◆ **What you need to do**: Take the material below and output exactly the run of lines from the one containing "v).cmdReady = s.cmdReady := rfl" down to the one containing "v).rsp = s.rsp := rfl", with both included.

Information given START

/-! ### `respond` changes nothing else -/

@[simp] theorem State.banks_respond (s : State) (err : Bool) (value : BitVec 32) : (s.respond err value).banks = s.banks := rfl
@[simp] theorem State.attached_respond (s : State) (err : Bool) (value : BitVec 32) : (s.respond err value).attached = s.attached := rfl
@[simp] theorem State.pins_respond (s : State) (err : Bool) (value : BitVec 32) : (s.respond err value).pins = s.pins := rfl
@[simp] theorem State.ports_respond (s : State) (err : Bool) (value : BitVec 32) : (s.respond err value).ports = s.ports := rfl
@[simp] theorem State.analogReport_respond (s : State) (err : Bool) (value : BitVec 32) : (s.respond err value).analogReport = s.analogReport := rfl
@[simp] theorem State.addrP_respond (s : State) (err : Bool) (value : BitVec 32) : (s.respond err value).addrP = s.addrP := rfl
@[simp] theorem State.addrS_respond (s : State) (err : Bool) (value : BitVec 32) : (s.respond err value).addrS = s.addrS := rfl
@[simp] theorem State.cmdReady_respond (s : State) (err : Bool) (value : BitVec 32) : (s.respond err value).cmdReady = s.cmdReady := rfl
@[simp] theorem State.done_respond (s : State) (err : Bool) (value : BitVec 32) : (s.respond err value).done = s.done := rfl
@[simp] theorem State.evt_respond (s : State) (err : Bool) (value : BitVec 32) : (s.respond err value).evt = s.evt := rfl
@[simp] theorem State.trace_respond (s : State) (err : Bool) (value : BitVec 32) : (s.respond err value).trace = s.trace := rfl
@[simp] theorem State.input_respond (s : State) (err : Bool) (value : BitVec 32) : (s.respond err value).input = s.input := rfl
@[simp] theorem State.dataIn_respond (s : State) (err : Bool) (value : BitVec 32) : (s.respond err value).dataIn = s.dataIn := rfl
@[simp] theorem State.adcIn_respond (s : State) (err : Bool) (value : BitVec 32) : (s.respond err value).adcIn = s.adcIn := rfl
@[simp] theorem State.freeCount_respond (s : State) (err : Bool) (value : BitVec 32) : (s.respond err value).freeCount = s.freeCount := rfl
@[simp] theorem State.bank_respond (s : State) (err : Bool) (value : BitVec 32) (b' : BankId) : (s.respond err value).bank b' = s.bank b' :=
  State.bank_congr rfl b'
@[simp] theorem State.att_respond (s : State) (err : Bool) (value : BitVec 32) (b' : BankId) : (s.respond err value).att b' = s.att b' :=
  State.att_congr rfl b'
@[simp] theorem State.pin_respond (s : State) (err : Bool) (value : BitVec 32) (p' : PinId) : (s.respond err value).pin p' = s.pin p' :=
  State.pin_congr rfl p'
@[simp] theorem State.port_respond (s : State) (err : Bool) (value : BitVec 32) (k' : PortId) : (s.respond err value).port k' = s.port k' :=
  State.port_congr rfl k'
@[simp] theorem State.addr_respond (s : State) (err : Bool) (value : BitVec 32) (y : Bus) : (s.respond err value).addr y = s.addr y := rfl

/-! ### `emitDigital` changes nothing else -/

@[simp] theorem State.banks_emitDigital (s : State) (k : PortId) (byte : Byte) : (s.emitDigital k byte).banks = s.banks := rfl
@[simp] theorem State.attached_emitDigital (s : State) (k : PortId) (byte : Byte) : (s.emitDigital k byte).attached = s.attached := rfl
@[simp] theorem State.pins_emitDigital (s : State) (k : PortId) (byte : Byte) : (s.emitDigital k byte).pins = s.pins := rfl
@[simp] theorem State.ports_emitDigital (s : State) (k : PortId) (byte : Byte) : (s.emitDigital k byte).ports = s.ports := rfl
@[simp] theorem State.analogReport_emitDigital (s : State) (k : PortId) (byte : Byte) : (s.emitDigital k byte).analogReport = s.analogReport := rfl
@[simp] theorem State.addrP_emitDigital (s : State) (k : PortId) (byte : Byte) : (s.emitDigital k byte).addrP = s.addrP := rfl
@[simp] theorem State.addrS_emitDigital (s : State) (k : PortId) (byte : Byte) : (s.emitDigital k byte).addrS = s.addrS := rfl
@[simp] theorem State.cmdReady_emitDigital (s : State) (k : PortId) (byte : Byte) : (s.emitDigital k byte).cmdReady = s.cmdReady := rfl
@[simp] theorem State.done_emitDigital (s : State) (k : PortId) (byte : Byte) : (s.emitDigital k byte).done = s.done := rfl
@[simp] theorem State.rsp_emitDigital (s : State) (k : PortId) (byte : Byte) : (s.emitDigital k byte).rsp = s.rsp := rfl
@[simp] theorem State.trace_emitDigital (s : State) (k : PortId) (byte : Byte) : (s.emitDigital k byte).trace = s.trace := rfl
@[simp] theorem State.input_emitDigital (s : State) (k : PortId) (byte : Byte) : (s.emitDigital k byte).input = s.input := rfl
@[simp] theorem State.dataIn_emitDigital (s : State) (k : PortId) (byte : Byte) : (s.emitDigital k byte).dataIn = s.dataIn := rfl
@[simp] theorem State.adcIn_emitDigital (s : State) (k : PortId) (byte : Byte) : (s.emitDigital k byte).adcIn = s.adcIn := rfl
@[simp] theorem State.freeCount_emitDigital (s : State) (k : PortId) (byte : Byte) : (s.emitDigital k byte).freeCount = s.freeCount := rfl
@[simp] theorem State.bank_emitDigital (s : State) (k : PortId) (byte : Byte) (b' : BankId) : (s.emitDigital k byte).bank b' = s.bank b' :=
  State.bank_congr rfl b'
@[simp] theorem State.att_emitDigital (s : State) (k : PortId) (byte : Byte) (b' : BankId) : (s.emitDigital k byte).att b' = s.att b' :=
  State.att_congr rfl b'
@[simp] theorem State.pin_emitDigital (s : State) (k : PortId) (byte : Byte) (p' : PinId) : (s.emitDigital k byte).pin p' = s.pin p' :=
  State.pin_congr rfl p'
@[simp] theorem State.port_emitDigital (s : State) (k : PortId) (byte : Byte) (k' : PortId) : (s.emitDigital k byte).port k' = s.port k' :=
  State.port_congr rfl k'
@[simp] theorem State.addr_emitDigital (s : State) (k : PortId) (byte : Byte) (y : Bus) : (s.emitDigital k byte).addr y = s.addr y := rfl

/-! ### `emitAnalog` changes nothing else -/

@[simp] theorem State.banks_emitAnalog (s : State) (p : PinId) (v : Frame) : (s.emitAnalog p v).banks = s.banks := rfl
@[simp] theorem State.attached_emitAnalog (s : State) (p : PinId) (v : Frame) : (s.emitAnalog p v).attached = s.attached := rfl
@[simp] theorem State.pins_emitAnalog (s : State) (p : PinId) (v : Frame) : (s.emitAnalog p v).pins = s.pins := rfl
@[simp] theorem State.ports_emitAnalog (s : State) (p : PinId) (v : Frame) : (s.emitAnalog p v).ports = s.ports := rfl
@[simp] theorem State.analogReport_emitAnalog (s : State) (p : PinId) (v : Frame) : (s.emitAnalog p v).analogReport = s.analogReport := rfl
@[simp] theorem State.addrP_emitAnalog (s : State) (p : PinId) (v : Frame) : (s.emitAnalog p v).addrP = s.addrP := rfl
@[simp] theorem State.addrS_emitAnalog (s : State) (p : PinId) (v : Frame) : (s.emitAnalog p v).addrS = s.addrS := rfl
@[simp] theorem State.cmdReady_emitAnalog (s : State) (p : PinId) (v : Frame) : (s.emitAnalog p v).cmdReady = s.cmdReady := rfl
@[simp] theorem State.done_emitAnalog (s : State) (p : PinId) (v : Frame) : (s.emitAnalog p v).done = s.done := rfl
@[simp] theorem State.rsp_emitAnalog (s : State) (p : PinId) (v : Frame) : (s.emitAnalog p v).rsp = s.rsp := rfl
@[simp] theorem State.trace_emitAnalog (s : State) (p : PinId) (v : Frame) : (s.emitAnalog p v).trace = s.trace := rfl
@[simp] theorem State.input_emitAnalog (s : State) (p : PinId) (v : Frame) : (s.emitAnalog p v).input = s.input := rfl
@[simp] theorem State.dataIn_emitAnalog (s : State) (p : PinId) (v : Frame) : (s.emitAnalog p v).dataIn = s.dataIn := rfl
@[simp] theorem State.adcIn_emitAnalog (s : State) (p : PinId) (v : Frame) : (s.emitAnalog p v).adcIn = s.adcIn := rfl
@[simp] theorem State.freeCount_emitAnalog (s : State) (p : PinId) (v : Frame) : (s.emitAnalog p v).freeCount = s.freeCount := rfl
@[simp] theorem State.bank_emitAnalog (s : State) (p : PinId) (v : Frame) (b' : BankId) : (s.emitAnalog p v).bank b' = s.bank b' :=
  State.bank_congr rfl b'
@[simp] theorem State.att_emitAnalog (s : State) (p : PinId) (v : Frame) (b' : BankId) : (s.emitAnalog p v).att b' = s.att b' :=
  State.att_congr rfl b'
@[simp] theorem State.pin_emitAnalog (s : State) (p : PinId) (v : Frame) (p' : PinId) : (s.emitAnalog p v).pin p' = s.pin p' :=
  State.pin_congr rfl p'
@[simp] theorem State.port_emitAnalog (s : State) (p : PinId) (v : Frame) (k' : PortId) : (s.emitAnalog p v).port k' = s.port k' :=
  State.port_congr rfl k'
@[simp] theorem State.addr_emitAnalog (s : State) (p : PinId) (v : Frame) (y : Bus) : (s.emitAnalog p v).addr y = s.addr y := rfl

/-! ### `resetPorts` changes nothing else -/

@[simp] theorem State.banks_resetPorts (s : State) : s.resetPorts.banks = s.banks := by
  simp only [State.resetPorts]
@[simp] theorem State.attached_resetPorts (s : State) : s.resetPorts.attached = s.attached := by
  simp only [State.resetPorts]
@[simp] theorem State.pins_resetPorts (s : State) : s.resetPorts.pins = s.pins := by
  simp only [State.resetPorts]
@[simp] theorem State.addrP_resetPorts (s : State) : s.resetPorts.addrP = s.addrP := by
  simp only [State.resetPorts]
@[simp] theorem State.addrS_resetPorts (s : State) : s.resetPorts.addrS = s.addrS := by
  simp only [State.resetPorts]
@[simp] theorem State.cmdReady_resetPorts (s : State) : s.resetPorts.cmdReady = s.cmdReady := by
  simp only [State.resetPorts]
@[simp] theorem State.done_resetPorts (s : State) : s.resetPorts.done = s.done := by
  simp only [State.resetPorts]
@[simp] theorem State.rsp_resetPorts (s : State) : s.resetPorts.rsp = s.rsp := by
  simp only [State.resetPorts]
@[simp] theorem State.evt_resetPorts (s : State) : s.resetPorts.evt = s.evt := by
  simp only [State.resetPorts]
@[simp] theorem State.trace_resetPorts (s : State) : s.resetPorts.trace = s.trace := by
  simp only [State.resetPorts]
@[simp] theorem State.input_resetPorts (s : State) : s.resetPorts.input = s.input := by
  simp only [State.resetPorts]
@[simp] theorem State.dataIn_resetPorts (s : State) : s.resetPorts.dataIn = s.dataIn := by
  simp only [State.resetPorts]
@[simp] theorem State.adcIn_resetPorts (s : State) : s.resetPorts.adcIn = s.adcIn := by
  simp only [State.resetPorts]
@[simp] theorem State.freeCount_resetPorts (s : State) : s.resetPorts.freeCount = s.freeCount := by
  simp only [State.resetPorts]
@[simp] theorem State.bank_resetPorts (s : State) (b' : BankId) : s.resetPorts.bank b' = s.bank b' :=
  State.bank_congr (by simp only [State.resetPorts]) b'
@[simp] theorem State.att_resetPorts (s : State) (b' : BankId) : s.resetPorts.att b' = s.att b' :=
  State.att_congr (by simp only [State.resetPorts]) b'
@[simp] theorem State.pin_resetPorts (s : State) (p' : PinId) : s.resetPorts.pin p' = s.pin p' :=
  State.pin_congr (by simp only [State.resetPorts]) p'
@[simp] theorem State.addr_resetPorts (s : State) (y : Bus) : s.resetPorts.addr y = s.addr y := by
  simp only [State.addr, State.resetPorts]

/-! ### `resetPins` changes nothing else -/

@[simp] theorem State.banks_resetPins (s : State) (P : Params) : (s.resetPins P).banks = s.banks := by
  simp only [State.resetPins]
@[simp] theorem State.attached_resetPins (s : State) (P : Params) : (s.resetPins P).attached = s.attached := by
  simp only [State.resetPins]
@[simp] theorem State.ports_resetPins (s : State) (P : Params) : (s.resetPins P).ports = s.ports := by
  simp only [State.resetPins]
@[simp] theorem State.analogReport_resetPins (s : State) (P : Params) : (s.resetPins P).analogReport = s.analogReport := by
  simp only [State.resetPins]
@[simp] theorem State.addrP_resetPins (s : State) (P : Params) : (s.resetPins P).addrP = s.addrP := by
  simp only [State.resetPins]
@[simp] theorem State.addrS_resetPins (s : State) (P : Params) : (s.resetPins P).addrS = s.addrS := by
  simp only [State.resetPins]
@[simp] theorem State.cmdReady_resetPins (s : State) (P : Params) : (s.resetPins P).cmdReady = s.cmdReady := by
  simp only [State.resetPins]
@[simp] theorem State.done_resetPins (s : State) (P : Params) : (s.resetPins P).done = s.done := by
  simp only [State.resetPins]
@[simp] theorem State.rsp_resetPins (s : State) (P : Params) : (s.resetPins P).rsp = s.rsp := by
  simp only [State.resetPins]
@[simp] theorem State.evt_resetPins (s : State) (P : Params) : (s.resetPins P).evt = s.evt := by
  simp only [State.resetPins]
@[simp] theorem State.trace_resetPins (s : State) (P : Params) : (s.resetPins P).trace = s.trace := by
  simp only [State.resetPins]
@[simp] theorem State.input_resetPins (s : State) (P : Params) : (s.resetPins P).input = s.input := by
  simp only [State.resetPins]
@[simp] theorem State.dataIn_resetPins (s : State) (P : Params) : (s.resetPins P).dataIn = s.dataIn := by
  simp only [State.resetPins]
@[simp] theorem State.adcIn_resetPins (s : State) (P : Params) : (s.resetPins P).adcIn = s.adcIn := by
  simp only [State.resetPins]
@[simp] theorem State.freeCount_resetPins (s : State) (P : Params) : (s.resetPins P).freeCount = s.freeCount := by
  simp only [State.resetPins]
@[simp] theorem State.bank_resetPins (s : State) (P : Params) (b' : BankId) : (s.resetPins P).bank b' = s.bank b' :=
  State.bank_congr (by simp only [State.resetPins]) b'
@[simp] theorem State.att_resetPins (s : State) (P : Params) (b' : BankId) : (s.resetPins P).att b' = s.att b' :=
  State.att_congr (by simp only [State.resetPins]) b'
@[simp] theorem State.port_resetPins (s : State) (P : Params) (k' : PortId) : (s.resetPins P).port k' = s.port k' :=
  State.port_congr (by simp only [State.resetPins]) k'
@[simp] theorem State.addr_resetPins (s : State) (P : Params) (y : Bus) : (s.resetPins P).addr y = s.addr y := by
  simp only [State.addr, State.resetPins]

Information given END

◆ **Solution below**:
@[simp] theorem State.cmdReady_emitAnalog (s : State) (p : PinId) (v : Frame) : (s.emitAnalog p v).cmdReady = s.cmdReady := rfl
@[simp] theorem State.done_emitAnalog (s : State) (p : PinId) (v : Frame) : (s.emitAnalog p v).done = s.done := rfl
@[simp] theorem State.rsp_emitAnalog (s : State) (p : PinId) (v : Frame) : (s.emitAnalog p v).rsp = s.rsp := rfl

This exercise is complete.